-- Work instructions --
Pull out from the material below all lines with "been".

#### Material supplied

-- ==== Sys2Proof/Machine/State.lean ====
section
/-! DEFINITION. The state of the unit (10_state.md), why a run can stop, and the state after reset
(70_reset_and_hazards.md R340). -/

namespace Sys2Proof.Machine

/-- The pixel RAM: the words the host has written since reset, by word index (20_memory.md R61). An index that is not
listed has not been written (93_implementation_defined.md U1). -/
abbrev Memory := List (Nat × Word)

/-- What the platform does to the unit: a register access by the host (20_memory.md R71) or a reset
(70_reset_and_hazards.md R341). -/
inductive Event where
  | access (a : Access)
  | reset
deriving DecidableEq, Repr

/-- The part of the state that the shared output operations write: the output RAM and its overflow bit, the bit
accumulator, and the error record. -/
structure Writer where
  /-- `BYTE_NEW` (R40) -/
  byteNew : Byte
  /-- `BYTE_POS`, 7 down to 0 (R40) -/
  bytePos : BitVec 3
  /-- `OUT` (R38) -/
  out : List Byte
  /-- `OVF` (R28) -/
  ovf : Bool
  /-- `ERR` (R41) -/
  err : Bool
  /-- `ERR_CODE` (R41) -/
  errCode : Byte
  /-- `ERR_MULTI` (R41) -/
  errMulti : Bool
deriving DecidableEq, Repr

/-- The whole state. Every field cites the rule of 10_state.md that names it; `host`, `rdata` and `epoch` are the
model's own (log entries 1, 2 and 4), and `par` holds the parameters of 00_scope.md R6 (log entry 3). -/
structure State where
  /-- the parameters of the realisation; no step changes them -/
  par : Params
  /-- the accesses and resets still to come, oldest first -/
  host : List Event
  /-- the value the last register read returned -/
  rdata : Word
  /-- how many resets there have been -/
  epoch : Nat
  /-- `RUNNING` (R24) -/
  running : Bool
  /-- `CONSUMED` (R25) -/
  consumed : Bool
  /-- `COMPLETE` (R26) -/
  complete : Bool
  /-- `TRUNCATED` (R27) -/
  truncated : Bool
  /-- `CUR_X` (R22) -/
  curX : Word
  /-- `CUR_Y` (R22) -/
  curY : Word
  /-- `Q_ACT` (R29) -/
  qAct : Byte
  /-- `Q_PEND` (R29) -/
  qPend : Byte
  /-- `QPEND` (R29) -/
  qPending : Bool
  /-- `QT_Y`, zigzag order (R30) -/
  qtY : Vector Byte 64
  /-- `QT_C`, zigzag order (R30) -/
  qtC : Vector Byte 64
  /-- `FD_Y`, natural order (R31) -/
  fdY : Vector F64 64
  /-- `FD_C`, natural order (R31) -/
  fdC : Vector F64 64
  /-- `WIDTH` (R33) -/
  width : BitVec 16
  /-- `HEIGHT` (R33) -/
  height : BitVec 16
  /-- `PIX` (R34) -/
  pix : Memory
  /-- `PIX_ADDR` (R35) -/
  pixAddr : Word
  /-- `PIX_DONE` (R36) -/
  pixDone : Word
  /-- `PIX_TOTAL` (R36) -/
  pixTotal : Word
  /-- `PRED[0]` (R37) -/
  predY : Int
  /-- `PRED[1]` (R37) -/
  predCb : Int
  /-- `PRED[2]` (R37) -/
  predCr : Int
  /-- `OUT`, `OVF`, `BYTE_NEW`, `BYTE_POS`, `ERR`, `ERR_CODE`, `ERR_MULTI` -/
  wr : Writer
  /-- `OUT_ADDR` (R39) -/
  outAddr : Word
  /-- `DONE_IP` (R42) -/
  doneIp : Bool
  /-- `IRQ_EN`: bit 0 DONE_IE, bit 1 ERR_IE (R42) -/
  irqEn : BitVec 2
deriving DecidableEq, Repr

/-- States the rules never reach (60_exceptions.md R316). All are raised by BLOCK alone, and all are safe: the model
stops where the spec gives no value. -/
inductive Fault where
  /-- PutCode with a symbol that the Huffman table does not hold (43_entropy.md R231); safe -/
  | symbolOutsideTable
  /-- a quantizer product that is infinite or not a number (42_quant_zigzag.md R197); safe -/
  | nonFiniteProduct
  /-- PutBits with n > 16 or v >= 2^n (44_bitwriter.md R261); safe -/
  | putBitsArguments
  /-- BLOCK with the cursor outside the image, which R160 of 41_color_fdct.md excludes (log entry 8); safe -/
  | cursorOutsideImage
  /-- a pixel index at or above MAX_PIXELS, which R62 of 20_memory.md excludes (log entry 8); safe -/
  | pixelOutsideRam
deriving DecidableEq, Repr

/-- Why an access is rejected with no effect. -/
inductive Refusal where
  /-- an instruction that has no meaning in the model; no arm of `exec` answers it; safe -/
  | notModelled (mnemonic : String)
  /-- a register access that is not 32 bits wide, by `serve` (20_memory.md R72); safe -/
  | accessWidth
  /-- a register access at an offset that is no multiple of 4, by `serve` (20_memory.md R72); safe -/
  | accessMisaligned
deriving DecidableEq, Repr

/-- The output side after reset (10_state.md R28, R38, R40, R41). -/
def Writer.reset : Writer where
  byteNew := 0#8
  bytePos := 7#3
  out := []
  ovf := false
  err := false
  errCode := 0#8
  errMulti := false

/-- The reset state of a realisation with parameters `p` (70_reset_and_hazards.md R340). -/
def State.resetWith (p : Params) : State where
  par := p
  host := []
  rdata := 0#32
  epoch := 0
  running := false
  consumed := false
  complete := false
  truncated := false
  curX := 0#32
  curY := 0#32
  qAct := p.resetQuality
  qPend := p.resetQuality
  qPending := false
  qtY := quantTable yqt p.resetQuality.toNat
  qtC := quantTable cqt p.resetQuality.toNat
  fdY := scaleTable (quantTable yqt p.resetQuality.toNat)
  fdC := scaleTable (quantTable cqt p.resetQuality.toNat)
  width := 0#16
  height := 0#16
  pix := []
  pixAddr := 0#32
  pixDone := 0#32
  pixTotal := 0#32
  predY := 0
  predCb := 0
  predCr := 0
  wr := Writer.reset
  outAddr := 0#32
  doneIp := false
  irqEn := 0#2

/-- The machine right after reset (70_reset_and_hazards.md R340), with the parameters of `Config.params`. -/
def State.reset : State := State.resetWith Config.params

end Sys2Proof.Machine
end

########

-- Result below --
listed has not been written (93_implementation_defined.md U1). -/
  /-- how many resets there have been -/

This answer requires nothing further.